The Gotham earthquake was the worst on its kind in recorded East Coast history. It measured 7.6 on the richter scale and was centered in the Spillkin Hill area of Bristol Township about 10 to 20 miles north of the city center. Worse still, mosts buildings in Gotham had not been properly prepared for the possibility of such quakes, since nothing similar had ever been experienced on the East Coast. The only ones left standing were those owned by Wayne Enterprises and the Wayne Foundation, thanks apparently to what had seemed like an eccentric decision by Bruce Wayne and CEO Lucius Fox.
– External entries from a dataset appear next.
/-! ### Taking an exception (R198, R199) -/

/-- The 64-byte exception record. -/
def excRecord (s : State) (g : GroupRef) (gr : Group) (word : BitVec 64) (e : Exc) : List Byte :=
  let id := s.launchId g.core
  natBytes 8 (e.cause.toNat + e.position.toNat * 2 ^ 16 + e.detail.toNat * 2 ^ 24 + e.aux.toNat * 2 ^ 32) ++
  natBytes 8 gr.pc.toNat ++ natBytes 8 e.addr.toNat ++ natBytes 8 word.toNat ++ natBytes 4 0 ++
  natBytes 4 e.lanes.toNat ++ natBytes 4 gr.active.toNat ++ natBytes 1 g.slot ++ natBytes 1 g.core ++
  natBytes 2 id.2 ++ natBytes 4 id.1.toNat ++ natBytes 4 (s.epoch 0).toNat ++ natBytes 8 s.clk.now

/-- Where records of one timestamp go: ascending core index, then ascending scheduler number, then as they come (R199). -/
def excPlace (k : Nat) (r : List Byte) : List (Nat × List Byte) → List (Nat × List Byte)
  | [] => [(k, r)]
  | q :: qs => if k < q.1 then (k, r) :: q :: qs else q :: excPlace k r qs

/-- The records of the newest timestamp stand in their slots of the area, from slot `i` on, while it has room. -/
def State.writeTies (s : State) (core : Nat) (l : Launch) : Nat → List (Nat × List Byte) → State
  | _, [] => s
  | i, r :: rs =>
    if i < l.excSlots then (s.devWrite (devAttr core 2) (l.excAddr + 64 * i) r.2).writeTies core l (i + 1) rs else s

/-- The exception in its LAUNCH: its record is written while the area has room, in the order of R199, and otherwise
EXC_AREA_FULL is logged once; under EXC_POLICY 0 every other group stops. Of exceptions with equal timestamps, the first is
the one whose command came first (DESIGN CHOICE, log 88). -/
def State.recordExc (s : State) (g : GroupRef) (gr : Group) (word : BitVec 64) (e : Exc) (l : Launch) : State :=
  let same := decide (l.excTime = s.clk.now)
  let base := if same then l.excBase else l.excWritten
  let ties := excPlace (4 * g.core + g.slot % 4) (excRecord s g gr word e) (if same then l.excTies else [])
  let room := decide (l.excWritten < l.excSlots)
  let s1 := s.writeTies g.core l base ties
  let s2 := if !room && !l.areaFull then
      s1.event 0x03 g.core 0x0104 sevWarning [(16, 4, (s.launchId g.core).1.toNat), (20, 2, l.excSlots)]
    else s1
  s2.setLaunch { l with
    excWritten := if room then l.excWritten + 1 else l.excWritten
    excTime := s.clk.now, excBase := base, excTies := ties
    areaFull := l.areaFull || !room
    excCount := l.excCount + 1
    firstCause := if l.excCount = 0 then e.cause else l.firstCause
    excStop := l.excStop || !l.excPolicy }

/-- A DESCRIPTOR_FAULT is counted; one that CH.RUN raises is counted in the chain's entry too (R171, R221). -/
def State.countDescFault (s : State) (opcode : Nat) : State :=
  let s := s.odAdd Od.mxDescFaultCount 1
  if opcode = 0x7001 then s.odAdd Od.chainDescFaultCount 1 else s
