/-- Elements of a group step (R133, R144); in heritage mode, of a slice of the G1 order. -/
def Stream.stepElems (t : Stream) (heritage : Bool) : Nat :=
  if heritage then 8 else if t.elems * t.parts = 64 then 64 else t.cls.group

/-- A poisoned word that stream cycle `c` of group step `j` reads of a row: of the bytes of the stream, then of the
row's scale bytes in the step's first cycle, then a weight position, which has no offset (log 45). -/
def Stream.cycleBad (t : Stream) (heritage : Bool) (weights : List (Nat × Nat)) (r : Rd × List ActRow) (j c : Nat) :
    Option Nat :=
  let gs := t.stepElems heritage
  let k := gs * j + t.elems * c
  let groups := List.range' (gs * j / 32) ((gs + 31) / 32)
  firstBad ([r.1.bad (8 * (k / t.elems * t.bytes)) (8 * t.bytes)] ++
    (if c = 0 then r.2.flatMap fun x => groups.map fun g => (x.scales.getD g (0, none)).2 else []) ++
    [if weights.any fun w => decide (k ≤ w.2) && decide (w.2 < k + t.elems) then some 0xFFFFFFFF else none])

/-- The offset of the first poisoned word in the order of the stream (R133, R170); 0xFFFF_FFFF for a weight position. -/
def mmaOffset (t : Stream) (heritage : Bool) (weights : List (Nat × Nat)) (rows : List (Rd × List ActRow)) : Nat :=
  let gs := t.stepElems heritage
  (firstBad ((List.range ((t.kp + gs - 1) / gs)).flatMap fun j => rows.flatMap fun r =>
    (List.range ((min gs (t.kp - gs * j) + t.elems - 1) / t.elems)).map fun c => t.cycleBad heritage weights r j c)).getD 0xFFFFFFFF

/-- Stream cycles of one row (R133, R144); heritage mode by R132. -/
def Stream.cycles (t : Stream) (heritage : Bool) : Nat :=
  if heritage then (t.kp + 7) / 8 * (if t.cls = .fp32 then 32 else 4)
  else
    let gs := t.stepElems false
    (List.range ((t.kp + gs - 1) / gs)).foldl (fun a j => a + (min gs (t.kp - gs * j) + t.elems - 1) / t.elems) 0

/-- Promotions of a row in an array: one for each window (R114). -/
def Stream.windows (t : Stream) (p : Nat) : Nat :=
  match t.cls with
  | .int8 => 0
  | c => ((t.kp + c.group - 1) / c.group + p - 1) / p

/-- The whole of an MMA. -/
def runMma (core : Nat) (o : MxOp) (s : State) : OpResult × State :=
  let h := s.heritage core
  match streamOf o.word o.d0 o.wfmt h with
  | none => (⟨false, 0, 0⟩, s)
  | some t =>
    let p := s.opPromo core t.cls
    let rows := tRows o.d0
    let r := (List.range rows).foldl (mmaRow core o t h p) ((⟨false, [], 0, 0, 0⟩, [], 0), s)
    let a := r.1.1
    let s := ((r.2.nfCount (tClass o.d0) r.1.2.2 0x03 core).odAdd Od.p20EscapeCount a.escapes).odAdd Od.int8SatCount
      a.saturated
    let s := s.count (coreSet core) 0x0308 (rows * t.cycles h) .none
    let s := if h then s else
      s.count (coreSet core) 0x030B (rows * t.windows p * (arraysOf (fAmask o.word)).length) .none
    (⟨a.poisoned, a.flags, mmaOffset t h a.weights r.1.2.1⟩, s)

/-! ### DRN (R160, R163, R164, R168, R169) -/

/-- What the rows of a DRN or CH.RUN gather. -/
structure OutAcc where
  pieces : List Piece
  bad : Option Nat
  flags : FlagVec
  inCount : Nat
  secondCount : Nat
  rowCount : Nat
  outCount : Nat

def OutAcc.start : OutAcc := ⟨[], none, 0, 0, 0, 0, 0⟩

/-- Pairs of an output row: head, tail and mark of each column. -/
def State.drnPairs (s : State) (core : Nat) (o : MxOp) (m : Nat) : List (Val × Val × Bool) × State :=
  ((arraysOf (fAmask o.word)).flatMap fun x => (List.range 128).map fun c => pairNo x (fAccRow o.word + m) c).foldl
    (fun (a : List (Val × Val × Bool) × State) n =>
      let r := a.2.readPair core n
      (a.1 ++ [r.1], r.2)) ([], s)

/-- A row of a tensor without scales. -/
def State.tensorRow (s : State) (core : Nat) (o : MxOp) (d : BitVec 256) (m n : Nat) : List Elem × State :=
  let r := s.opRead core o (dBase d + m * tStride d) (rowBytes (tFmt d) n)
  ((List.range n).map fun k => r.1.elem (tFmt d) (fmtBits (tFmt d) * k) (0x7F, none), r.2)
By the time the death toll of the Gotham earthquake had reached one million, the city had already been written off in the hearts and minds of many U.S. citizens. As roads and rail lines connecting Gotham to the rest of the United States were slowly reopened to traffic, the collapse of Gotham picked up even more steam as its citizens evacuated en masse. Soon after, a combination of an executive order and Congressional statute effectively rendered Gotham legally nonexistent. It forced the evacuation of almost all remaining citizens from the Core Islands. It also ordered the permanent confinement of those Gotham residents with criminal records, as well as the destruction of all known bridges and tunnels linking Gotham with the mainland by the U.S. Army. Anyone who remained –whether by federal order, choice of conscience, or simple lack of the means to leave– was stripped of their United States citizenship. The river was mined; the airspace patrolled by plane and helicopter. Anyone trying to get in or out of the Gotham islands risked a summary death sentence.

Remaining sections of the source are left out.